▶ **Task item**: Reproduce the first line of the material below and each line after it, exactly, through the line containing "def planFmul (w", and give nothing more.

Segment Open

-- ==== Sys2Proof/Machine/FloatOps.lean ====
section
/-! DEFINITION. Floating-point arithmetic, compares, classes and conversions: majors 0x20 to 0x22 (R384 to R392). -/
namespace Sys2Proof.Machine

/-- The generator word as a draw leaves it; nothing is written where nothing was drawn (R300). -/
def genWord (m : RMode) (g : Nat) : List (Nat × Word) := match m with | .sr => [(13, BitVec.ofNat 32 g)] | _ => []

def zip3F (f : FVal → FVal → FVal → FVal) (d : FloatF) : List Nat → List Nat → List Nat → List FVal
  | a :: l, b :: m, c :: n => f (d.dec a) (d.dec b) (d.dec c) :: zip3F f d l m n
  | _, _, _ => []

/-- A float form over a, b and c: exact values rounded once per lane in F, a draw for each under SR (R384). -/
def floatForm (w : OpA) (useB useC : Bool) (ins : Ins) (f : FVal → FVal → FVal → FVal) : Plan :=
  predicated w.pred ins emitNothing
    (streams w.mm useB w.ib useC ins (floatLanes w.ty ins.fa ins.ha) (floatLanes w.ty ins.fb ins.hb)
      (floatLanes w.ty ins.fc ins.hc) (lanesImm w.ty w.imm.toNat)
      (fun a b c =>
        let r := rndList (tyF w.ty) (rmF w) (satF w) (ins.st.getD 13 0).toNat (zip3F f (tyF w.ty) a b c)
        { outs := toBoth (outLanes w.ty r.1), st := genWord (rmF w) r.2 }))

/-! ## FARITH (R388, R389) -/

def planFadd (w : OpA) (ins : Ins) : Plan := floatForm w true false ins (fun a b _ => FVal.sum (rmF w) [a, b])
def planFsub (w : OpA) (ins : Ins) : Plan := floatForm w true false ins (fun a b _ => FVal.sum (rmF w) [a, b.neg])
def planFmul (w : OpA) (ins : Ins) : Plan := floatForm w true false ins (fun a b _ => a.mul b)
def planFfma (w : OpA) (ins : Ins) : Plan := floatForm w true true ins (fun a b c => FVal.sum (rmF w) [a.mul b, c])
def planFfms (w : OpA) (ins : Ins) : Plan := floatForm w true true ins (fun a b c => FVal.sum (rmF w) [a.mul b, c.neg])
def planFmin (w : OpA) (ins : Ins) : Plan := floatForm w true false ins (fun a b _ => a.minT b)
def planFmax (w : OpA) (ins : Ins) : Plan := floatForm w true false ins (fun a b _ => a.maxT b)
def planFabs (w : OpA) (ins : Ins) : Plan := floatForm w false false ins (fun a _ _ => a.abs)
def planFneg (w : OpA) (ins : Ins) : Plan := floatForm w false false ins (fun a _ _ => a.neg)
def planFrcp (w : OpA) (ins : Ins) : Plan := floatForm w false false ins (fun a _ _ => a.rcp)
def planFrsq (w : OpA) (ins : Ins) : Plan := floatForm w false false ins (fun a _ _ => a.rsq)
def planFsqrt (w : OpA) (ins : Ins) : Plan := floatForm w false false ins (fun a _ _ => a.sqrt)

def execFadd (w : OpA) (s : State) : Out := operate s w.t0 w.t1 (planFadd w (insOf s))
def execFsub (w : OpA) (s : State) : Out := operate s w.t0 w.t1 (planFsub w (insOf s))
def execFmul (w : OpA) (s : State) : Out := operate s w.t0 w.t1 (planFmul w (insOf s))
def execFfma (w : OpA) (s : State) : Out := operate s w.t0 w.t1 (planFfma w (insOf s))
def execFfms (w : OpA) (s : State) : Out := operate s w.t0 w.t1 (planFfms w (insOf s))
def execFmin (w : OpA) (s : State) : Out := operate s w.t0 w.t1 (planFmin w (insOf s))
def execFmax (w : OpA) (s : State) : Out := operate s w.t0 w.t1 (planFmax w (insOf s))
def execFabs (w : OpA) (s : State) : Out := operate s w.t0 w.t1 (planFabs w (insOf s))
def execFneg (w : OpA) (s : State) : Out := operate s w.t0 w.t1 (planFneg w (insOf s))
def execFrcp (w : OpA) (s : State) : Out := operate s w.t0 w.t1 (planFrcp w (insOf s))
def execFrsq (w : OpA) (s : State) : Out := operate s w.t0 w.t1 (planFrsq w (insOf s))
def execFsqrt (w : OpA) (s : State) : Out := operate s w.t0 w.t1 (planFsqrt w (insOf s))

/-! ## FCMP (R390) -/

def zip2F (f : FVal → FVal → Bool) (d : FloatF) : List Nat → List Nat → List Nat
  | a :: l, b :: m => flagNat (f (d.dec a) (d.dec b)) :: zip2F f d l m
  | _, _ => []

def planFcmp (f : FVal → FVal → Bool) (w : OpA) (ins : Ins) : Plan :=
  predicated w.pred ins emitNothing
    (streams w.mm true w.ib false ins (floatLanes w.ty ins.fa ins.ha) (floatLanes w.ty ins.fb ins.hb)
      (floatLanes w.ty ins.fc ins.hc) (lanesImm w.ty w.imm.toNat)
      (fun a b _ => { outs := toBoth (outLanes w.ty (zip2F f (tyF w.ty) a b)) }))

def execFcmpeq (w : OpA) (s : State) : Out := operate s w.t0 w.t1 (planFcmp (fun a b => a.eqv b) w (insOf s))
def execFcmpne (w : OpA) (s : State) : Out := operate s w.t0 w.t1 (planFcmp (fun a b => !a.eqv b) w (insOf s))
def execFcmplt (w : OpA) (s : State) : Out := operate s w.t0 w.t1 (planFcmp (fun a b => a.lt b) w (insOf s))
def execFcmple (w : OpA) (s : State) : Out := operate s w.t0 w.t1 (planFcmp (fun a b => a.lt b || a.eqv b) w (insOf s))
def execFcmpun (w : OpA) (s : State) : Out := operate s w.t0 w.t1 (planFcmp (fun a b => a == .nan || b == .nan) w (insOf s))

/-- The class bit of a code of a format (R390). -/
def classBit (f : FloatF) (c : Nat) : Nat :=
  match f.dec c with
  | .nan => 8
  | .inf n => if n then 0 else 7
  | .fin n m _ =>
    if m = 0 then (if n then 3 else 4)
    else if m < 2 ^ f.n then (if n then 2 else 5)
    else (if n then 1 else 6)

/-- What FCLASS delivers for a code under a mask. -/
def classVal (f : FloatF) (mask c : Nat) : Nat :=
  if mask = 0 then 2 ^ classBit f c else flagNat (mask.testBit (classBit f c))

/-- Codes that FCLASS classifies and their format: raw codes of the edge's format with SEN = 0, else scaled in F. -/
def classLanes (w : OpA) (ins : Ins) (v : Nat) : List Nat :=
  if fmtSEN ins.fa then (floatLanes w.ty ins.fa ins.ha v).map (classVal (tyF w.ty) (w.imm.toNat % 512))
  else if tyVec w.ty then (lanesOf (tyWidth w.ty) (tyLanes w.ty) v).map (classVal (tyF w.ty) (w.imm.toNat % 512))
  else [classVal (floatOf (fmtFMT ins.fa)) (w.imm.toNat % 512) (v % 2 ^ fmtBits (fmtFMT ins.fa))]

def planFclass (w : OpA) (ins : Ins) : Plan :=
  predicated w.pred ins emitNothing (oneStream ins (fun v => { outs := toBoth (outLanes w.ty (classLanes w ins v)) }))

def execFclass (w : OpA) (s : State) : Out := operate s w.t0 w.t1 (planFclass w (insOf s))

/-! ## CONV (R391, R392) -/

/-- Source values of FCVT, FTOI and FRND; type 010 holds e4m3 or e5m2 lanes (R391). -/
def convFloats (ty : TyCode) (fa ha v : Nat) : List FVal :=
  match ty with
  | .vi8 =>
    let f := floatOf (fmtFMT fa)
    (lanesOf 8 64 v).map (fun c => if fmtSEN fa then f.dec (f.rnd .rne false 0 (decFloat fa ha c)) else f.dec c)
  | _ => (floatLanes ty fa ha v).map (tyF ty).dec

/-- Source values of ICVT (R356). -/
def convInts (ty : TyCode) (fa v : Nat) : List FVal := (intLanes ty fa v).map (fun x => FVal.ofInt ((tyInt ty fa).read x))

/-- Integer format of a destination code. -/
def intOf (f : Nat) : IntF := ⟨fmtBits f, [1, 2, 3].contains f⟩

/-- A value rounded to an integer format (R299). -/
def ftoiVal (t : IntF) (md : RMode) (sat : Bool) (g : Nat) (x : FVal) : Nat :=
  match x with
  | .nan => 0
  | .inf n => if sat then t.pat (if n then t.minv else t.maxv) else 0
  | .fin n m e => fitTo t sat (FVal.toInt md g n m e)

/-- A value rounded to an integer and kept in format F (R391, FRND). -/
def frndVal (f : FloatF) (md : RMode) (g : Nat) (x : FVal) : Nat :=
  match x with
  | .fin n m e =>
    let i := FVal.toInt md g n m e
    if i = 0 then f.sgn n else f.rnd .rne false 0 (FVal.ofInt i)
  | _ => f.rnd .rne false 0 x

/-- Convert values in order with a draw for each (R300). -/
def convList (k : Nat → FVal → Nat) (md : RMode) : Nat → List FVal → List Nat × Nat
  | g, [] => ([], g)
  | g, x :: t =>
    let g := drawFor md g
    let r := convList k md g t
    (k g x :: r.1, r.2)

/-- The source lanes that a conversion converts (R392). -/
def convPick (ty : TyCode) (dfmt part : Nat) (l : List FVal) : List FVal :=
  if tyVec ty ∧ tyWidth ty < fmtBits dfmt then (l.drop (part * (512 / fmtBits dfmt))).take (512 / fmtBits dfmt) else l

/-- A conversion of a: values of the source, `k draw value` the destination pattern (R391, R392). -/
def convForm (w : OpA) (ins : Ins) (vals : Nat → List FVal) (k : Nat → FVal → Nat) : Plan :=
  let dfmt := w.imm.toNat % 32
  predicated w.pred ins emitNothing (oneStream ins (fun v =>
    let r := convList k (rmF w) (ins.st.getD 13 0).toNat (convPick w.ty dfmt (w.imm.toNat / 32 % 4) (vals v))
    { outs := toBoth (if tyVec w.ty then .vec (packLanes (fmtBits dfmt) r.1) else .sc (fillScalar dfmt (lane r.1 0))),
      st := genWord (rmF w) r.2 }))

def planFcvt (w : OpA) (ins : Ins) : Plan :=
  convForm w ins (convFloats w.ty ins.fa ins.ha) (fun g x => (floatOf (w.imm.toNat % 32)).rnd (rmF w) (satF w) g x)
def planIcvt (w : OpA) (ins : Ins) : Plan :=
  convForm w ins (convInts w.ty ins.fa) (fun g x => (floatOf (w.imm.toNat % 32)).rnd (rmF w) (satF w) g x)
def planFtoi (w : OpA) (ins : Ins) : Plan :=
  convForm w ins (convFloats w.ty ins.fa ins.ha) (ftoiVal (intOf (w.imm.toNat % 32)) (rmF w) (satF w))
def planFrnd (w : OpA) (ins : Ins) : Plan :=
  convForm w ins (convFloats w.ty ins.fa ins.ha) (frndVal (tyF w.ty) (rmF w))

def execFcvt (w : OpA) (s : State) : Out := operate s w.t0 w.t1 (planFcvt w (insOf s))
def execIcvt (w : OpA) (s : State) : Out := operate s w.t0 w.t1 (planIcvt w (insOf s))
def execFtoi (w : OpA) (s : State) : Out := operate s w.t0 w.t1 (planFtoi w (insOf s))
def execFrnd (w : OpA) (s : State) : Out := operate s w.t0 w.t1 (planFrnd w (insOf s))

end Sys2Proof.Machine
end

Segment Closed

▶ **Task output**:
-- ==== Sys2Proof/Machine/FloatOps.lean ====
section
/-! DEFINITION. Floating-point arithmetic, compares, classes and conversions: majors 0x20 to 0x22 (R384 to R392). -/
namespace Sys2Proof.Machine

/-- The generator word as a draw leaves it; nothing is written where nothing was drawn (R300). -/
def genWord (m : RMode) (g : Nat) : List (Nat × Word) := match m with | .sr => [(13, BitVec.ofNat 32 g)] | _ => []

def zip3F (f : FVal → FVal → FVal → FVal) (d : FloatF) : List Nat → List Nat → List Nat → List FVal
  | a :: l, b :: m, c :: n => f (d.dec a) (d.dec b) (d.dec c) :: zip3F f d l m n
  | _, _, _ => []

/-- A float form over a, b and c: exact values rounded once per lane in F, a draw for each under SR (R384). -/
def floatForm (w : OpA) (useB useC : Bool) (ins : Ins) (f : FVal → FVal → FVal → FVal) : Plan :=
  predicated w.pred ins emitNothing
    (streams w.mm useB w.ib useC ins (floatLanes w.ty ins.fa ins.ha) (floatLanes w.ty ins.fb ins.hb)
      (floatLanes w.ty ins.fc ins.hc) (lanesImm w.ty w.imm.toNat)
      (fun a b c =>
        let r := rndList (tyF w.ty) (rmF w) (satF w) (ins.st.getD 13 0).toNat (zip3F f (tyF w.ty) a b c)
        { outs := toBoth (outLanes w.ty r.1), st := genWord (rmF w) r.2 }))

/-! ## FARITH (R388, R389) -/

def planFadd (w : OpA) (ins : Ins) : Plan := floatForm w true false ins (fun a b _ => FVal.sum (rmF w) [a, b])
def planFsub (w : OpA) (ins : Ins) : Plan := floatForm w true false ins (fun a b _ => FVal.sum (rmF w) [a, b.neg])
def planFmul (w : OpA) (ins : Ins) : Plan := floatForm w true false ins (fun a b _ => a.mul b)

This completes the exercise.